* _What is required_: In the data below, how many lines contain the string "lean"? Reply with the number only.
+===+
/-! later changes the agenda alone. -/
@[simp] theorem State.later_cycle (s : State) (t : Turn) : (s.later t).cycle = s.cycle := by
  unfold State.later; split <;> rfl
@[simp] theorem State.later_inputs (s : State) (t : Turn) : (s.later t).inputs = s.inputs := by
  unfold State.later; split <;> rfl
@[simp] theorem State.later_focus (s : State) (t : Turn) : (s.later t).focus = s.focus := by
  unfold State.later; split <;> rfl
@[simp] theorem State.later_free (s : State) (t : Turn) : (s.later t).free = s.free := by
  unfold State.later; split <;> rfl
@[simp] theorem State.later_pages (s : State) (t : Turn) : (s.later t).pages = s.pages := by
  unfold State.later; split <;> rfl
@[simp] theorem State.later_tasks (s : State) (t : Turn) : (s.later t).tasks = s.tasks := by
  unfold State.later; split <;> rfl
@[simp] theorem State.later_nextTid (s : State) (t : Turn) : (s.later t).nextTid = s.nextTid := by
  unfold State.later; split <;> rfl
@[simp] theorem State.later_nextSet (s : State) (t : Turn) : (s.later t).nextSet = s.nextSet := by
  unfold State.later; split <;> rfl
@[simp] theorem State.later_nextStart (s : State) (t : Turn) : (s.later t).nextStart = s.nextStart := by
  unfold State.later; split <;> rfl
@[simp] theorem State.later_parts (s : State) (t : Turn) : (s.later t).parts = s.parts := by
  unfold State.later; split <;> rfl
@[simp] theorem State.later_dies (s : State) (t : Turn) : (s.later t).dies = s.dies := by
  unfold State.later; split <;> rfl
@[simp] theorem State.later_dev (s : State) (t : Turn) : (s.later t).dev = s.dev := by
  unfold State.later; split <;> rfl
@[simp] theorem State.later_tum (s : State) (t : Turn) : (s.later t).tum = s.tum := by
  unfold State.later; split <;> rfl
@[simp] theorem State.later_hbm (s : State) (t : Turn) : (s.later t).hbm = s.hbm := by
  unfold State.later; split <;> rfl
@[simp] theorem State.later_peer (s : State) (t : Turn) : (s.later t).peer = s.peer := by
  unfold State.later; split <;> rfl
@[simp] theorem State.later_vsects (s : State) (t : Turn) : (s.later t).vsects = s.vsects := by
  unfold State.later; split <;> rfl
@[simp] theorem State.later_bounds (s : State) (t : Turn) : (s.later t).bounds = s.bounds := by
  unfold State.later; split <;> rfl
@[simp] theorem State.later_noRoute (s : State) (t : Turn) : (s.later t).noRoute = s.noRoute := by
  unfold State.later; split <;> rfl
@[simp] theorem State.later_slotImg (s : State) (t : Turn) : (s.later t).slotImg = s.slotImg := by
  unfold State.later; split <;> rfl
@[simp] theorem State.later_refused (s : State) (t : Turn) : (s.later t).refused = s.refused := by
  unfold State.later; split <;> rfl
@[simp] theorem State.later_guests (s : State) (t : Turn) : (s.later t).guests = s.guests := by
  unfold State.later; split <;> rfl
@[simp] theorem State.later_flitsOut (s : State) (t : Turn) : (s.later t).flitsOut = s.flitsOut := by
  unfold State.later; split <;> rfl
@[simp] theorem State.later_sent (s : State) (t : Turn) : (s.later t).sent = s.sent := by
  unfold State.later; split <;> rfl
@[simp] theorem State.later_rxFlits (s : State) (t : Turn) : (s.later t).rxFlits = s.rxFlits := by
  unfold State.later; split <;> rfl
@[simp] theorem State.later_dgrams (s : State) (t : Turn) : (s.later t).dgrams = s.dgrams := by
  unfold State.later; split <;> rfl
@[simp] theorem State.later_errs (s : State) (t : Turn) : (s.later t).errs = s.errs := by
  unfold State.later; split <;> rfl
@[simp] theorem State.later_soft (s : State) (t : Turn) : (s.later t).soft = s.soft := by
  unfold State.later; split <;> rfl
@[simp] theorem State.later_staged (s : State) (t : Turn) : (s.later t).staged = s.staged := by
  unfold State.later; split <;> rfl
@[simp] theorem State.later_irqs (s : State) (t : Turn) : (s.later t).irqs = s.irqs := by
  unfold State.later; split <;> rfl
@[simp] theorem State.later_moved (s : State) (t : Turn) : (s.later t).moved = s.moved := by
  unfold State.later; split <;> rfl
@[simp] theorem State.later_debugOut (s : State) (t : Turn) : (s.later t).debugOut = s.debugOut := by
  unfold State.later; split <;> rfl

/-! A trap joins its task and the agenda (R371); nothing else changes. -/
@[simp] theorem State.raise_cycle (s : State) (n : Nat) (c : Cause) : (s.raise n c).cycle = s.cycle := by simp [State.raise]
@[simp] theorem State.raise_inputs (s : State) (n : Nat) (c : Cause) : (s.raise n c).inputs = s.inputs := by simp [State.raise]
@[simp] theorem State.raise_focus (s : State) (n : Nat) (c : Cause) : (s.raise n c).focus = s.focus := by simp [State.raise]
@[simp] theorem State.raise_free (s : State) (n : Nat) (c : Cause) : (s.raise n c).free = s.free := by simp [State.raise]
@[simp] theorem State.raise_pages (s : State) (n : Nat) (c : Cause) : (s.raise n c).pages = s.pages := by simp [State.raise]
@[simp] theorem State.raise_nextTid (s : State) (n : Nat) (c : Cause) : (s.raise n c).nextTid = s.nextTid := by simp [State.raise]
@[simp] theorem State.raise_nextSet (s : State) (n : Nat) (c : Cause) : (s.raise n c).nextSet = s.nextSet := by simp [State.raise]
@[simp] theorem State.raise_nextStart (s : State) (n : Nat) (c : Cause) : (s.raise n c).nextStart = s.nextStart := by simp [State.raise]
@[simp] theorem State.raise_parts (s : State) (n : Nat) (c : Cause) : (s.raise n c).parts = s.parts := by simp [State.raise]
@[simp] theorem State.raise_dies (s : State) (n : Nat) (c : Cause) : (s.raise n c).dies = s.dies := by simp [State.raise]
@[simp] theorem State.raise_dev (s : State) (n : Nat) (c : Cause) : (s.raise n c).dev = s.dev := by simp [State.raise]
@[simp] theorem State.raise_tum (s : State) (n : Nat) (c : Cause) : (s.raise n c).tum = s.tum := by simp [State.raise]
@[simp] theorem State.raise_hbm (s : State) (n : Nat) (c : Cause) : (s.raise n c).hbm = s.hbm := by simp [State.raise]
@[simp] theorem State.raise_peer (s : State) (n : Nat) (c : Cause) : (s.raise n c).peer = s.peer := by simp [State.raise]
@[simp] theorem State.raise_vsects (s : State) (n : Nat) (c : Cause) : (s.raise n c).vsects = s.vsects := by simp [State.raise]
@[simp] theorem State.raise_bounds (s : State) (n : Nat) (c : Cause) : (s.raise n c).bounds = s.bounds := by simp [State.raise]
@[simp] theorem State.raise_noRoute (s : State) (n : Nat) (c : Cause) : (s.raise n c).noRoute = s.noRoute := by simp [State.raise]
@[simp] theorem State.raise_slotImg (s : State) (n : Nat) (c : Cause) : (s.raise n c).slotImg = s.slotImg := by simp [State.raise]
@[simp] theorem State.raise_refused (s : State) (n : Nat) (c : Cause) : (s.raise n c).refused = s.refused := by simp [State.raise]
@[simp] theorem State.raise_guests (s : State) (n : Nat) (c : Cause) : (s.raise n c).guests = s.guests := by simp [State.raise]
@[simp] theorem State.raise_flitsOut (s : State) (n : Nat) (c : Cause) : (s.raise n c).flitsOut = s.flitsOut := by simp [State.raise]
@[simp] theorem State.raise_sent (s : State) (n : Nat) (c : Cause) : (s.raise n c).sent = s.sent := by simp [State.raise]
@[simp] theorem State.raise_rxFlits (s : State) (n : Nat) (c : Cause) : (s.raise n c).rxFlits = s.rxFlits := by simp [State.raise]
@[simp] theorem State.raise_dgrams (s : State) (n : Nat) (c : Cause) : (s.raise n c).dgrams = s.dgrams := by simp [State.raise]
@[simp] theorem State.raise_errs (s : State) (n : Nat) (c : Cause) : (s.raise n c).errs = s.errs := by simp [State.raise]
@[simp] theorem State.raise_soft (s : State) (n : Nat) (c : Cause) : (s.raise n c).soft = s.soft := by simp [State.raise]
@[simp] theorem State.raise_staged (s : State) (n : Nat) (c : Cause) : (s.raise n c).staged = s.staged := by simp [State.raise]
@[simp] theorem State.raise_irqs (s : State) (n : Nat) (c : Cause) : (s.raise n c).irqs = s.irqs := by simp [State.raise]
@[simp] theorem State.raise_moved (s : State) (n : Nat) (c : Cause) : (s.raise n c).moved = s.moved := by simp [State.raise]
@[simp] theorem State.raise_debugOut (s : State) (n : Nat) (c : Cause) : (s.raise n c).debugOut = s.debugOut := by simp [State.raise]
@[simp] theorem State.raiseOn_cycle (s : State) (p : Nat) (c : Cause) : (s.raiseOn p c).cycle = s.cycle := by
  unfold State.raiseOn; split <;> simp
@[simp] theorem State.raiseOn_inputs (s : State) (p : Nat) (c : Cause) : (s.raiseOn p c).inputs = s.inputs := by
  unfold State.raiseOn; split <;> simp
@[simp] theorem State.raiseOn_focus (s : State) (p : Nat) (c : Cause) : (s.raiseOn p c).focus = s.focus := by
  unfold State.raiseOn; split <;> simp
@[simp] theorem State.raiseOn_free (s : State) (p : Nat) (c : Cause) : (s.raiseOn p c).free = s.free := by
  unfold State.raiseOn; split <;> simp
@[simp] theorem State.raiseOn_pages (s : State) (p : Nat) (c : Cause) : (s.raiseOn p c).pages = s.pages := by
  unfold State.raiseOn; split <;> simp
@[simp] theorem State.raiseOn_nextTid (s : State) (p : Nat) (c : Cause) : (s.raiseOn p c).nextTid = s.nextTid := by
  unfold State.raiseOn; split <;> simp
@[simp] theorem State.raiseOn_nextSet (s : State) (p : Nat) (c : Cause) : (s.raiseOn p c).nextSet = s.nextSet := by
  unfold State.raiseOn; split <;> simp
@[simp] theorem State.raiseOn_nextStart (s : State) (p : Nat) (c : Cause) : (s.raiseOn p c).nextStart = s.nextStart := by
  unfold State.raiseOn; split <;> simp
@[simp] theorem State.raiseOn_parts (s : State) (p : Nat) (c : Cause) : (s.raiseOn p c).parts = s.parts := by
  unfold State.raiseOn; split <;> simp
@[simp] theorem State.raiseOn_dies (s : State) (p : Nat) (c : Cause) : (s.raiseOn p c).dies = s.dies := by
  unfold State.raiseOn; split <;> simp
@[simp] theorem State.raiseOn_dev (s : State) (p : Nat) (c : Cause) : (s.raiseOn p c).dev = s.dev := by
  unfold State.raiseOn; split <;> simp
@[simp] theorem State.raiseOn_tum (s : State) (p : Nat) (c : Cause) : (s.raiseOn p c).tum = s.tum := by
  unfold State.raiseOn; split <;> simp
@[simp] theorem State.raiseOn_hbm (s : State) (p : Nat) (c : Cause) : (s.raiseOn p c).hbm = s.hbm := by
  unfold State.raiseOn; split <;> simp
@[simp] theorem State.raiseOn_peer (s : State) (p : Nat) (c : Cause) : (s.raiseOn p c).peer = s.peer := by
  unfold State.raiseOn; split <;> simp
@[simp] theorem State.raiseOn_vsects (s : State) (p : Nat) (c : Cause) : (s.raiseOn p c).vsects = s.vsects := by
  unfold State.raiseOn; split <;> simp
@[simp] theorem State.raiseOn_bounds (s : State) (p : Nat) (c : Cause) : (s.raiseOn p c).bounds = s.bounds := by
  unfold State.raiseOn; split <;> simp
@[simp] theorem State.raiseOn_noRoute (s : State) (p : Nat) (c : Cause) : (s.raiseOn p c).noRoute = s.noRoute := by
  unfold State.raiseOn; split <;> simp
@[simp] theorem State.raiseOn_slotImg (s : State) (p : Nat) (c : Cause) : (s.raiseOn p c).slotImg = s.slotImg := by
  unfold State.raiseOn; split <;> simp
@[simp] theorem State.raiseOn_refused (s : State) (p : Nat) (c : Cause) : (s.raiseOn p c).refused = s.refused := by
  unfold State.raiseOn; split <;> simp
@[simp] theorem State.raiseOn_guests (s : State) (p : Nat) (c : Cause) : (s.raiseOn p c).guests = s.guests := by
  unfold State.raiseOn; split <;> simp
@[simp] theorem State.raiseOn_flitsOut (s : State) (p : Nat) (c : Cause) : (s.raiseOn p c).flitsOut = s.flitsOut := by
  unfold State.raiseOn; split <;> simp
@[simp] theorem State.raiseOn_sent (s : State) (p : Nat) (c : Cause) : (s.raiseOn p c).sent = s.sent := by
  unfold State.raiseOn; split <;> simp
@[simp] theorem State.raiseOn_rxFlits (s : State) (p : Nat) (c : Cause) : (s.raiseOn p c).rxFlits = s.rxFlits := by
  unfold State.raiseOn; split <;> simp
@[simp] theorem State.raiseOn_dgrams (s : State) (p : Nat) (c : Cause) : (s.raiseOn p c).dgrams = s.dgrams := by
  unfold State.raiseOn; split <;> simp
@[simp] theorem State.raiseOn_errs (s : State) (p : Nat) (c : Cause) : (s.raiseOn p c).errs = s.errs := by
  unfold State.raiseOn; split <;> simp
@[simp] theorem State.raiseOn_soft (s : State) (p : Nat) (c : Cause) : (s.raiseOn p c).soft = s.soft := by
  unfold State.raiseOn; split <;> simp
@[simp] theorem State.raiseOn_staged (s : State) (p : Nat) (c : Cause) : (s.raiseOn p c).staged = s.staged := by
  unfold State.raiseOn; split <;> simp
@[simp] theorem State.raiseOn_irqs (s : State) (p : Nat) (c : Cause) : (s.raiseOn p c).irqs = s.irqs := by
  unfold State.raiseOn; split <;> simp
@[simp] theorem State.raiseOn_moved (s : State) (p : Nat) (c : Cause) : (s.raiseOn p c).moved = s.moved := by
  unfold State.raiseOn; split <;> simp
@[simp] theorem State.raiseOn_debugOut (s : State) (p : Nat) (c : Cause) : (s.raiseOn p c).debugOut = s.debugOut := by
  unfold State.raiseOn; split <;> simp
+===+
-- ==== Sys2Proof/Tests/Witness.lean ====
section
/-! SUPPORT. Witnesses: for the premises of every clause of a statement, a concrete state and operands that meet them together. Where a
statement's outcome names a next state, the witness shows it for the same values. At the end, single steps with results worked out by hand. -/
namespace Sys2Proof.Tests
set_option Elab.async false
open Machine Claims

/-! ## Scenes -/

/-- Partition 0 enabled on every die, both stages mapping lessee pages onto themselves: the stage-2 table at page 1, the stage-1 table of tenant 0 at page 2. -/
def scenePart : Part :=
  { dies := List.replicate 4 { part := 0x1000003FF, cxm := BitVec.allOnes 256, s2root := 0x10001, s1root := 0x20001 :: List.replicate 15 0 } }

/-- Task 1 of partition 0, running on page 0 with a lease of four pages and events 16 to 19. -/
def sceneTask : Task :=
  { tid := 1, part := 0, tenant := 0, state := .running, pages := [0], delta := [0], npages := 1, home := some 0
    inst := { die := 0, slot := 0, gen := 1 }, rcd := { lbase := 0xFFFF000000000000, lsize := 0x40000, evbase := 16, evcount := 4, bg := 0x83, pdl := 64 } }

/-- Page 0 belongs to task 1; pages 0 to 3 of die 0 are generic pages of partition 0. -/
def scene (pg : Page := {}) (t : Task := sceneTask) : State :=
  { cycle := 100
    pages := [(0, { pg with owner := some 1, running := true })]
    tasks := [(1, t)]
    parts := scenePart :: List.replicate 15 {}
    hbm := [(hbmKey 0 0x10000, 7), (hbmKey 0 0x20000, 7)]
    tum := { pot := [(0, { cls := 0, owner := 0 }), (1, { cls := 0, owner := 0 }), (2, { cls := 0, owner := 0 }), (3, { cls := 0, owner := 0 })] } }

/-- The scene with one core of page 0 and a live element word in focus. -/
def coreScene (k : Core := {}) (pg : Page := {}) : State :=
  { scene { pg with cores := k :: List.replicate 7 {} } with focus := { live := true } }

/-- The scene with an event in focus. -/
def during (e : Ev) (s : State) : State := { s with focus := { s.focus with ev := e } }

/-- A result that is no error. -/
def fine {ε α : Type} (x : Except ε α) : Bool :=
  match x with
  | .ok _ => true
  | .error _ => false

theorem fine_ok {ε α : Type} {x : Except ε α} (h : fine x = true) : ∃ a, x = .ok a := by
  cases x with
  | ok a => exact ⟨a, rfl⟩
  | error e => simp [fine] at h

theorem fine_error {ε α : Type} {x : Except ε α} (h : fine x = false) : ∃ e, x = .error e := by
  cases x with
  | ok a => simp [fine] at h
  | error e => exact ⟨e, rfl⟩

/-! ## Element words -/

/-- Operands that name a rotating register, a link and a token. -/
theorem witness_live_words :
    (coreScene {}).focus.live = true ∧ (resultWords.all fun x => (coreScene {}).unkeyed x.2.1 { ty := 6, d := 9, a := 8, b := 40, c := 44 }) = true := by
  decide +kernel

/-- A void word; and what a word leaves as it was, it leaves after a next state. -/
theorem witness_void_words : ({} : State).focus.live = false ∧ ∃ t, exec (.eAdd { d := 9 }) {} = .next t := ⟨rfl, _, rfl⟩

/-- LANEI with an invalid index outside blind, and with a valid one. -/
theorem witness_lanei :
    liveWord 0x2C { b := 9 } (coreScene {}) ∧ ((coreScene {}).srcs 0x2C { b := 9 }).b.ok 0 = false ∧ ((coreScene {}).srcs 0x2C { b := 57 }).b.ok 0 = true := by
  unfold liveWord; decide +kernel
+===+
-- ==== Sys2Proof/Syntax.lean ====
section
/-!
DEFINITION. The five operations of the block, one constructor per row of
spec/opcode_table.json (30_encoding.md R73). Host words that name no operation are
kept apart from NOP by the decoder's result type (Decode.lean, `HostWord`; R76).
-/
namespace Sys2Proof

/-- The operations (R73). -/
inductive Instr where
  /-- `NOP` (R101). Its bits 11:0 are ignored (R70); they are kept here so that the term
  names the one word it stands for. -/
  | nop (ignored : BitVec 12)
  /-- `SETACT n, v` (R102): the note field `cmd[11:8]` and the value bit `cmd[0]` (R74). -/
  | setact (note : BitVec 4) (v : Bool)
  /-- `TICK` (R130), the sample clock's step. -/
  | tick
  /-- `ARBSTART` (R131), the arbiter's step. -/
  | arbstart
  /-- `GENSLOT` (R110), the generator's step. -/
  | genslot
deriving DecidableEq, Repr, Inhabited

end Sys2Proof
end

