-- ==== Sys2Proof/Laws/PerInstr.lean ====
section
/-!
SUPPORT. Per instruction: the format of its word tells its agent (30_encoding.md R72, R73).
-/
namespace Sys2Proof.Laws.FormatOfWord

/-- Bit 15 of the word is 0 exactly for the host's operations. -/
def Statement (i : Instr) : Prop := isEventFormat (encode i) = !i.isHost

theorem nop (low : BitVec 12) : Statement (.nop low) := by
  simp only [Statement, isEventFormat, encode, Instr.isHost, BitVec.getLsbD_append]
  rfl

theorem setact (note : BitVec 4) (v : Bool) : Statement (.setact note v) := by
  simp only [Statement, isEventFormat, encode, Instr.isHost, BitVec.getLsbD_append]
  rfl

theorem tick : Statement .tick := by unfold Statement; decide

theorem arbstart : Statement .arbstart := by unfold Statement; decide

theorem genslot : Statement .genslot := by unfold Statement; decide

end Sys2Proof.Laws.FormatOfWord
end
+===+
* _Answer box_: 4